Моргейна прислушалась, против воли задумавшись, что же это за музыкант. Талиесин? Девушка знала: до того как стать Мерлином, он был величайшим из бардов и славился по всей Британии. Ей часто доводилось слышать его игру в дни великих Празднеств и на самых торжественных обрядах, но сейчас руки его состарились. Искусство их не умалилось, но даже в лучшие дни таких звуков ему не извлечь – это новый арфист, она в жизни своей его не слышала. И, еще не видя инструмента, Моргейна знала: эта арфа крупнее Талиесиновой, а пальцы незнакомого музыканта разговаривают со струнами, точно зачаровав их волшебными чарами.
Некогда Вивиана рассказывала ей одно древнее предание дальних земель, историю о барде, под игру которого круги камней принимались водить хоровод, а деревья роняли листья в знак скорби, а когда он сошел в страну мертвых, тамошние суровые судьи смягчились и позволили ему увести свою возлюбленную. Моргейна недвижно застыла у двери, мир вокруг нее тонул в музыке. Внезапно девушке почудилось, что невыплаканные рыдания, скопившиеся в ней за последние десять дней, готовы вновь прорваться, что гнев растает в слезах, дай она лишь волю, и слезы смоют обиды, превращая ее в слабую, беспомощную девчонку. Моргейна резко толкнула дверь и бесцеремонно вошла.
Там был Мерлин Талиесин, но играл не он, сцепив руки на коленях, старик наклонился вперед, внимательно вслушиваясь. И Вивиана тоже, в простом домашнем платье, устроилась не на обычном своем месте, но подальше от огня, почетное место она отвела незнакомому арфисту.

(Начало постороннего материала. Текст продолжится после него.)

/-- The value G of a functional bar (09 R235). -/
def deriveG (d : Derive) (c8 : List Nat) : Nat :=
  let sum := min 255 (c8.sum / 4)
  let j := sum / 16
  let fj := sum % 16
  let acc := ((List.range 8).map fun c =>
    if bit d.mask c then
      let v := c8.getD c 0
      let i := v / 16
      let fi := v % 16
      let tab (i j : Nat) : Nat := ((getKey c d.tables).getD []).getD (17 * i + j) 0
      tab i j * (16 - fi) * (16 - fj) + tab (i + 1) j * fi * (16 - fj) + tab i (j + 1) * (16 - fi) * fj + tab (i + 1) (j + 1) * fi * fj
    else 0).sum
  min 255 ((acc + 32768) / 65536)

/-- The bar's contone at a pixel, s or F (09 R230, R235). -/
def LineEnv.src (e : LineEnv) (cl u : Nat) : Nat :=
  if e.bar.conf.kind = 0 then e.ringAt e.bar.conf.channel cl u
  else
    let d := e.bar.act.derive
    let g (cl u : Nat) : Nat := deriveG d ((List.range 8).map fun c => e.ringAt c cl u)
    let us := (List.range (2 * d.sx + 1)).filterMap fun i => if d.sx ≤ u + i ∧ e.u0 ≤ u + i - d.sx ∧ u + i - d.sx < e.u1 then some (u + i - d.sx) else none
    let cs := (List.range (2 * d.sy + 1)).filterMap fun i => if d.sy ≤ cl + i ∧ e.lo ≤ cl + i - d.sy ∧ cl + i - d.sy < e.hi then some (cl + i - d.sy) else none
    ((cs.flatMap fun c => us.map fun u => g c u).max?).getD 0

/-- The upscaled value e of a nozzle column (09 R230). -/
def LineEnv.upscaled (e : LineEnv) (x : Nat) : Nat :=
  let u := x / 2
  let un := if x % 2 = 0 then max e.u0 (u - 1) else min (e.u1 - 1) (u + 1)
  if e.bar.conf.nearest then e.src e.a u
  else if e.pitch = 64 then
    let p := 3 * e.src e.a u + e.src e.an u
    let q := 3 * e.src e.a un + e.src e.an un
    (3 * p + q + 8) / 16
  else (3 * e.src e.a u + e.src e.a un + 2) / 4

/-- The trim curve of a zone, the identity where none is written (09 R231). -/
def BarImage.trim (i : BarImage) (z : Nat) : List Nat := (getKey z i.trims).getD ((List.range 17).map (1024 * ·))

/-- A trim curve at a value (09 R231). -/
def trimAt (p : List Nat) (e : Nat) : Nat := p.getD (e / 16) 0 * (16 - e % 16) + p.getD (e / 16 + 1) 0 * (e % 16)

/-- The trimmed value of an upscaled one at a column (09 R231). -/
def BarImage.trimmed (i : BarImage) (x e : Nat) : Nat :=
  let (z0, z1, f) :=
    if x < 384 then (0, 0, 0)
    else if 768 * 127 ≤ x - 384 then (127, 127, 0)
    else ((x - 384) / 768, (x - 384) / 768 + 1, (x - 384) % 768)
  let y := (trimAt (i.trim z0) e * (768 - f) + trimAt (i.trim z1) e * f + 384) / 768
  min 65535 ((y * 257 + 512) / 1024)

/-- v of a column (09 R231). -/
def LineEnv.value (e : LineEnv) (x : Nat) : Nat := e.bar.act.trimmed x (e.upscaled x)

/-- A threshold, 255 while no planes are loaded (09 R234, R253). -/
def BarImage.threshold (i : BarImage) (t ys xs : Nat) : Nat :=
  match i.planes with
  | some p => (p.getD (65536 * t + 256 * ys + xs) 255).toNat
  | none => 255

/-- Row of the tiles for a line (09 R234). -/
def LineEnv.ys (e : LineEnv) : Nat := ((e.wLine.fdiv e.pitch) % 256).toNat

/-- A nozzle map entry (09 R232, R253). -/
def BarImage.nozzle (i : BarImage) (h row n : Nat) : Nat :=
  ((i.nozzles.find? fun x => x.head == h && x.row == row && x.nozzle == n).map (·.entry)).getD 0x0300

/-- The nozzles that cover a column on the line, the one that the overlap gives the drop first (09 R227). -/
def LineEnv.covering (e : LineEnv) (x : Nat) : List (Seg × Nat) :=
  let segs := if e.bar.committed then phaseSegs e.bar e.bar.segs (e.line % max 1 e.bar.conf.interleave) else []
  let here := segs.filterMap fun g => (g.nozzleAt x).map fun n => (g, n)
  match here with
  | [p, q] =>
    let low (p q : Seg × Nat) : Bool := p.1.lowA == q.1.highA && p.1.lowB == q.1.highB && decide (p.1.lowA ≤ x) && decide (x < p.1.lowB)
    let (l, h) := if low p q then (p, q) else (q, p)
    let w := (2 * (x - l.1.lowA) + 1) * 128 / max 1 (l.1.lowB - l.1.lowA)
    if e.bar.act.threshold 0 ((e.ys + 128) % 256) ((x + 128) % 256) < w then [l, h] else [h, l]
  | l => l

/-- A printing nozzle (09 R232). -/
def LineEnv.printing (e : LineEnv) (p : Seg × Nat) : Bool :=
  e.prints.contains p.1.head && decide (e.bar.act.nozzle p.1.head p.1.row p.2 % 4 < 2)

/-- The nozzle that prints a column, where there is one. -/
def LineEnv.printer (e : LineEnv) (x : Nat) : Option (Seg × Nat) := (e.covering x).find? e.printing

/-- A failed column (09 R232). -/
def LineEnv.failed (e : LineEnv) (x : Nat) : Bool :=
  (e.covering x).any (fun p => e.prints.contains p.1.head) && (e.printer x).isNone

/-- The neighbours L and R of a failed column (09 R233). -/
def LineEnv.sides (e : LineEnv) (f : Nat) : Option Nat × Option Nat :=
  let ok (x : Nat) : Bool := (e.printer x).isSome
  let l := if 1 ≤ f ∧ ok (f - 1) then some (f - 1) else if 2 ≤ f ∧ e.failed (f - 1) ∧ ok (f - 2) then some (f - 2) else none
  let r := if ok (f + 1) then some (f + 1) else if e.failed (f + 1) ∧ ok (f + 2) then some (f + 2) else none
  (l, r)

/-- What a printing column gains from a failed one (09 R233). -/
def LineEnv.share (e : LineEnv) (x f : Nat) : Nat :=
  if !e.failed f then 0
  else
    let v := e.value f
    match e.sides f with
    | (some l, some r) => (if l = x then v / 2 else 0) + (if r = x then v - v / 2 else 0)
    | (some l, none) => if l = x then v else 0
    | (none, some r) => if r = x then v else 0
    | _ => 0

/-- q of a printing column (09 R233). -/
def LineEnv.ink (e : LineEnv) (x : Nat) (p : Seg × Nat) : Nat :=
  let gain := e.bar.act.nozzle p.1.head p.1.row p.2 / 4 % 256
  let near := [2, 1].filterMap (fun k => if k ≤ x then some (x - k) else none) ++ [x + 1, x + 2]
  let acc := e.value x + (if e.bar.conf.comp then (near.map (e.share x)).sum else 0)
  min 65535 ((acc * gain + 96) / 192)

/-- The drop of a value at a column (09 R234). -/
def LineEnv.drop (e : LineEnv) (x q : Nat) : Nat :=
  let beyond (t : Nat) : Bool := decide (e.bar.act.threshold t e.ys (x % 256) * 257 + 128 < q)
  if e.bar.conf.bits = 1 then b2n (beyond 0)
  else if beyond 2 then 3 else if beyond 1 then 2 else b2n (beyond 0)

/-- The column of a row's nozzle, where a committed segment holds it. -/
def Bar.columnOf (b : Bar) (h row n : Nat) : Option (Nat × Seg) :=
  match (b.rowSegs h row).find? fun g => decide (g.nozzle0 ≤ n) && decide (n < g.nozzle0 + g.nozzles) with
  | some g => some (((g.col0 : Int) + ((n - g.nozzle0 : Nat) : Int) * g.step).toNat, g)
  | none => none

/-- The drop of a ladder line at a nozzle (13 R353): the rung's columns fire LADDER_DROP, where the nozzle is not DISABLED and
the overlap gives it the column. -/
def LineEnv.rungDrop (e : LineEnv) (l : Ladder) (h row n : Nat) : Nat :=
  match e.bar.columnOf h row n with
  | none => 0
  | some (x, g) =>
    let fires (p : Seg × Nat) : Bool := e.prints.contains p.1.head && e.bar.act.nozzle p.1.head p.1.row p.2 % 4 != 3
    if x % max 1 l.step == (e.line - l.line) / max 1 l.linePitch && (e.covering x).find? fires == some (g, n) then (if e.bar.conf.bits = 1 then 1 else l.drop) else 0

/-- The drop codes of a row's nozzles on the line. -/
def LineEnv.rowDrops (e : LineEnv) (h row : Nat) : List Nat :=
  (List.range ((e.bar.place h).rows.getD row {}).nozzles).map fun n => match e.ladder with
  | some (l, mine) => if mine then e.rungDrop l h row n else 0
  | none =>
    match e.bar.columnOf h row n with
    | none => 0
    | some (x, g) => match e.printer x with
      | some p => if p == (g, n) then e.drop x (e.ink x p) else 0
      | none => 0

/-- The words of drop codes (09 R236). -/
def dropWords (bits : Nat) (ds : List Nat) : List Nat :=
  (chunks (32 / max 1 bits) ds).map fun c => ((indexed c).map fun x => x.2 * 2 ^ (bits * x.1)).sum

/-- Leading zero words. -/
def zeroRun : List Nat → Nat
  | 0 :: r => zeroRun r + 1
  | _ => 0

/-- Words up to the next pair of zero words. -/
def literalRun : List Nat → Nat
  | [] => 0
  | 0 :: 0 :: _ => 0
  | _ :: r => literalRun r + 1

/-- Run-length tokens of words (09 R237), over at most `fuel` tokens. -/
def rleTokens : Nat → List Nat → List Nat
  | 0, _ => []
  | f + 1, w =>
    if w.isEmpty then []
    else
      let z := zeroRun w
      if 2 ≤ z then (2 ^ 31 + z) :: rleTokens f (w.drop z)
      else
        let n := literalRun w
        n :: w.take n ++ rleTokens f (w.drop n)

/-- A row block (Table 9-2). -/
def rowBlock (row coding : Nat) (words : List Nat) : List Byte := toLe 1 row ++ toLe 1 coding ++ toLe 2 (4 * words.length) ++ words.flatMap (toLe 4)

/-- Words of a row (09 R236). -/
def Bar.rowWords (b : Bar) (h row : Nat) : Nat := ceilDiv (((b.place h).rows.getD row {}).nozzles * b.conf.bits) 32

/-- The coded row of words (09 R237, R238). -/
def codeRow (rle : Bool) (row : Nat) (words : List Nat) : List Byte :=
  let t := rleTokens (words.length + 1) words
  if rle && decide (t.length < words.length) then rowBlock row 1 t else rowBlock row 0 words

/-- A blank packet's payload (10 R265): one token a row on version 2, raw zeros on version 1. -/
def blankPayload (b : Bar) (h n : Nat) (v1 : Bool) : List Byte :=
  (b.firingRows h n).flatMap fun row =>
    if v1 then rowBlock row 0 (List.replicate (b.rowWords h row) 0) else rowBlock row 1 [2 ^ 31 + b.rowWords h row]

/-- A packet for the queue of a bar's course (11 Table 11-10). -/
def linePacket (s : State) (b h n : Nat) (bytes : List Byte) (late : Bool) : QueuePacket :=
  { slot := ((s.bar b).place h).slot, head := h, line := n, bytes, flits := ceilDiv (8 + bytes.length) 64, late }

/-- A line's blank packet goes into the queue whole (10 R265, R272), behind the packet that is being written. -/
def commitLine (b h n : Nat) (bytes : List Byte) (late : Bool) (s : State) : State :=
  let s := s.onDue b h n fun d => { d with committed := true, late := d.late || late, skip := d.skip || late || d.blank }
  let s := s.onBar b fun x => { x with lastPushed := max x.lastPushed n }
  writePacket b (linePacket s b h n bytes late) false s

/-- A line is late (10 R265): the packet being written for it is discarded, a blank packet takes its place, SKIP for its rows, LINES_LATE,
EV_LINE_LATE once a frame. A course that is down takes no packet, and one that it has not sent goes (11 R309). -/
def lateLine (b h n : Nat) (s : State) : State :=
  let mine (p : QueuePacket) : Bool := p.head == h && p.line == n && p.stamp.isNone
  let s := dropWriting b (fun w => w.render && mine w.p) s
  let s := if (s.course b).up then commitLine b h n (blankPayload (s.bar b) h n (s.isV1 b)) true s
    else
      let s := checkMarks b (s.onCourse b fun c => { c with queue := c.queue.filter fun p => !mine p })
      s.onDue b h n fun d => { d with committed := true, late := true, skip := true, sent := true }
  postOnceKey evLineLate b unitFir b (n % 2 ^ 32) (bump (ctr 8 b 0) 1 s)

То был молодой человек в зеленой одежде барда, гладко выбритый на римский манер, вьющиеся волосы чуть темнее ржавчины на железе. Глубоко посаженные глаза, лоб, что кажется чересчур большим для него… и хотя Моргейна в силу неведомой причины ожидала, что глаза эти окажутся темными, вопреки ожиданию они сверкнули пронзительной синевой. Музыкант нахмурился, раздосадованный тем, что его прервали, пальцы его замерли на середине аккорда.
Вивиана тоже осталась недовольна подобной неучтивостью, но от замечаний воздержалась.
– Иди сюда, Моргейна, присядь рядом со мной. Я знаю, как ты любишь музыку, вот и подумала, что тебе захочется послушать Кевина Арфиста.
– Я слушала снаружи.
– Так заходи и послушай изнутри, – улыбнулся Мерлин. – Он на Авалоне впервые, но я подумал, может статься, ему есть чему поучить нас.
Моргейна вошла и присела на скамеечку рядом с Вивианой.
– Моя родственница, Моргейна, сэр, она тоже принадлежит к королевскому роду Авалона, – представила девушку Верховная жрица. – Кевин, ты видишь перед собою ту, что спустя годы станет Владычицей.
Моргейна вздрогнула от изумления: никогда прежде не подозревала она, что именно такой удел предназначила для нее Вивиана. Но гнев тотчас же затмил нахлынувшую радость: «Она думает, достаточно мне польстить, и я прибегу лизать ей ноги, точно собачонка!»